> **Stored items**:
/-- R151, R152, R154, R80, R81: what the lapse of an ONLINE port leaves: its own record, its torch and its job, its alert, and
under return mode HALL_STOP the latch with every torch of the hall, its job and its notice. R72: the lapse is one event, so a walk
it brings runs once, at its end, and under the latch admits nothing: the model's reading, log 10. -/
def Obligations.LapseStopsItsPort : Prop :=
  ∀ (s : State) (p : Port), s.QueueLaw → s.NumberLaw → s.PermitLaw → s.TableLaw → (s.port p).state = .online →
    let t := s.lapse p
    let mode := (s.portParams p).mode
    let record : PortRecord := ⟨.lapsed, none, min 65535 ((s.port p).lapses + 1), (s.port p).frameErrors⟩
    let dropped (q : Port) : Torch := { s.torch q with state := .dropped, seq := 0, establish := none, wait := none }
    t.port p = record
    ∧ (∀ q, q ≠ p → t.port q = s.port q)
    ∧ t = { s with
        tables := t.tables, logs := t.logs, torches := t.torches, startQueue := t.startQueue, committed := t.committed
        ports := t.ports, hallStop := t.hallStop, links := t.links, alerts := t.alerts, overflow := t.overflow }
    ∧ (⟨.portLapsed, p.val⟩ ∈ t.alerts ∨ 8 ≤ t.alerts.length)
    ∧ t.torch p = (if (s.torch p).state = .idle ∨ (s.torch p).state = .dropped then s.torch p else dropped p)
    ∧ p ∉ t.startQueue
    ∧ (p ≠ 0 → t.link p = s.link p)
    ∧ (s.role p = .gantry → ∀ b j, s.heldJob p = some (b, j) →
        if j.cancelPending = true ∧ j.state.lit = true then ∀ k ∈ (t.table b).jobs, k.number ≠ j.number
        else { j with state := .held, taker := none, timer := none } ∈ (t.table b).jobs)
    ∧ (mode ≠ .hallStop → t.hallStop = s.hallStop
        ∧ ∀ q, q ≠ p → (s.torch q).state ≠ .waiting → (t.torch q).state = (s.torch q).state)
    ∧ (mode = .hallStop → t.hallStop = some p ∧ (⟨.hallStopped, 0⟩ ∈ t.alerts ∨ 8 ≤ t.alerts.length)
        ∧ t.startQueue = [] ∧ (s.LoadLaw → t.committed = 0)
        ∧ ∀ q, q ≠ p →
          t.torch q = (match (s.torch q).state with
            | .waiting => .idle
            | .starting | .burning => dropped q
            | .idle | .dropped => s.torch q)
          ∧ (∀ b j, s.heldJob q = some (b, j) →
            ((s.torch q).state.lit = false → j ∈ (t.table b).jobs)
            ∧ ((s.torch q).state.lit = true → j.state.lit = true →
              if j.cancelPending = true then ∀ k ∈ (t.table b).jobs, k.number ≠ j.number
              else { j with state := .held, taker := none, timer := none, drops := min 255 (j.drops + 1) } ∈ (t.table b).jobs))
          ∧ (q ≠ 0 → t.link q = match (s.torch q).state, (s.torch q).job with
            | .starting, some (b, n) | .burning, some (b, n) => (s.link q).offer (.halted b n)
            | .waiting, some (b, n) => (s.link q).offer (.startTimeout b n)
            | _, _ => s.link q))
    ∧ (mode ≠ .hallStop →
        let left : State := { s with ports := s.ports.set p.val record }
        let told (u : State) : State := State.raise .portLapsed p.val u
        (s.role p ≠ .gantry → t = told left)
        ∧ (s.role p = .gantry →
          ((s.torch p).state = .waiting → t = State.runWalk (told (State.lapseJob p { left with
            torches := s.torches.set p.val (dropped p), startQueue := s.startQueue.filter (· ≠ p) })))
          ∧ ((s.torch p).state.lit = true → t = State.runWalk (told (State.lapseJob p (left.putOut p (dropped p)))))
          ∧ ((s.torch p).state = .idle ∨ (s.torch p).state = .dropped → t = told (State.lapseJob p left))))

> **PROBLEM REQUIREMENTS**:
Retype every line up to and including the one that contains "def Obligations.LapseStopsItsPort : Prop", beginning at the first line of the records, with no edits.

> **SOLUTION FOR THIS TASK**:
/-- R151, R152, R154, R80, R81: what the lapse of an ONLINE port leaves: its own record, its torch and its job, its alert, and
under return mode HALL_STOP the latch with every torch of the hall, its job and its notice. R72: the lapse is one event, so a walk
it brings runs once, at its end, and under the latch admits nothing: the model's reading, log 10. -/
def Obligations.LapseStopsItsPort : Prop :=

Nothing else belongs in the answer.